▶ _Aim of the task_
The answer must consist of every line in the records that contains the word "runOp".

Stored data entries
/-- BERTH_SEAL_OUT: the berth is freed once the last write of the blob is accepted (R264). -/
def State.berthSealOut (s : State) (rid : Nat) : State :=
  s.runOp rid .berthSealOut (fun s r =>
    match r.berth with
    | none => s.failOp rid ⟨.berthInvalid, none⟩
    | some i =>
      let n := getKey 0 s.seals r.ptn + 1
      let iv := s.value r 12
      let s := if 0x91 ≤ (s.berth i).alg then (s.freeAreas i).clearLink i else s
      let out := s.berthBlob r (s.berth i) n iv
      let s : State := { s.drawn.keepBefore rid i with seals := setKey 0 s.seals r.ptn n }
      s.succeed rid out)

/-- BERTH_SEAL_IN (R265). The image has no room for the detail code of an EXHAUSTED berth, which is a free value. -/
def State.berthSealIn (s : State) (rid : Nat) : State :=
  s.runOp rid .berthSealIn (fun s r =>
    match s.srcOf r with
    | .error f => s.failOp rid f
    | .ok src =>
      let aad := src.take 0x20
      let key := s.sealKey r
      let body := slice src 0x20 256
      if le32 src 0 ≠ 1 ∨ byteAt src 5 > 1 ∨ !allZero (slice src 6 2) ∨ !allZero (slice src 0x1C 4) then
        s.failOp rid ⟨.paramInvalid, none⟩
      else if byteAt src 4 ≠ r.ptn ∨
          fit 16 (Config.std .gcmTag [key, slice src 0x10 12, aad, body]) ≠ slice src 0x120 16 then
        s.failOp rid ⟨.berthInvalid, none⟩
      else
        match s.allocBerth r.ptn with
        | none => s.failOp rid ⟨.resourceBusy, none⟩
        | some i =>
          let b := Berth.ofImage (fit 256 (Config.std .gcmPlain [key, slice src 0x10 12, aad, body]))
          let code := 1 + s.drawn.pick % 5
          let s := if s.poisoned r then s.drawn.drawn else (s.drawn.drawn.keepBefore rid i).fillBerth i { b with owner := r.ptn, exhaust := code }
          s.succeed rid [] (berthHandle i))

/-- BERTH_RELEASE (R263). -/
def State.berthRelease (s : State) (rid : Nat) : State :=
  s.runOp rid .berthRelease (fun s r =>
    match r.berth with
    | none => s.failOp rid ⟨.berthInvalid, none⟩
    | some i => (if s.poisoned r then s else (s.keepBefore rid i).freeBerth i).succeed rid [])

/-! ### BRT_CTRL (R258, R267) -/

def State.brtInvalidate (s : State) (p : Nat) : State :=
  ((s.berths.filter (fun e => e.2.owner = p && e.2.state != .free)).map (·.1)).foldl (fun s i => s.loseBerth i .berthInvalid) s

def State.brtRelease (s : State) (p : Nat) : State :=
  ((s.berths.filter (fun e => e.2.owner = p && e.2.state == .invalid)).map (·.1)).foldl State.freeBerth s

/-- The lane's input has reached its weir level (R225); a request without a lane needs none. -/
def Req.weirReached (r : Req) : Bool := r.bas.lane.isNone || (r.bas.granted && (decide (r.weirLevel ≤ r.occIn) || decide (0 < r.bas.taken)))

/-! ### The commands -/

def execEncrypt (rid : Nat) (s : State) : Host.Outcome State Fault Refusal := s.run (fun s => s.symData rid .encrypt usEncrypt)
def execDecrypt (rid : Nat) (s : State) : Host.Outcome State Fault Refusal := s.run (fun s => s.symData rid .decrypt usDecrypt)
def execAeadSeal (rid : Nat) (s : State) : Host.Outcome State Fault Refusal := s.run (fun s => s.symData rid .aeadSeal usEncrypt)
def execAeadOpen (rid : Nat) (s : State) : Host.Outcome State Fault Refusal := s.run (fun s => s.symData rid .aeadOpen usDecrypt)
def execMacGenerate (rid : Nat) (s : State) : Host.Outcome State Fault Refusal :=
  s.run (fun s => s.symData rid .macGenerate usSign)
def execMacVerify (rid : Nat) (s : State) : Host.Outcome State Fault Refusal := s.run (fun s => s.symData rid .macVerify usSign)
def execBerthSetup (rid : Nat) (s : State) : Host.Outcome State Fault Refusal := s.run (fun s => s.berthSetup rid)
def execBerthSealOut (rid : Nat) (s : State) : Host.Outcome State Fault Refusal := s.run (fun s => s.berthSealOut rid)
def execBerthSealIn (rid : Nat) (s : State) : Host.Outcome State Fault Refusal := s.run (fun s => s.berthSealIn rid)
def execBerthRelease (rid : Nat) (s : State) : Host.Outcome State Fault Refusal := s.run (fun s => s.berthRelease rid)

▶ _Response to this task_
  s.runOp rid .berthSealOut (fun s r =>
  s.runOp rid .berthSealIn (fun s r =>
  s.runOp rid .berthRelease (fun s r =>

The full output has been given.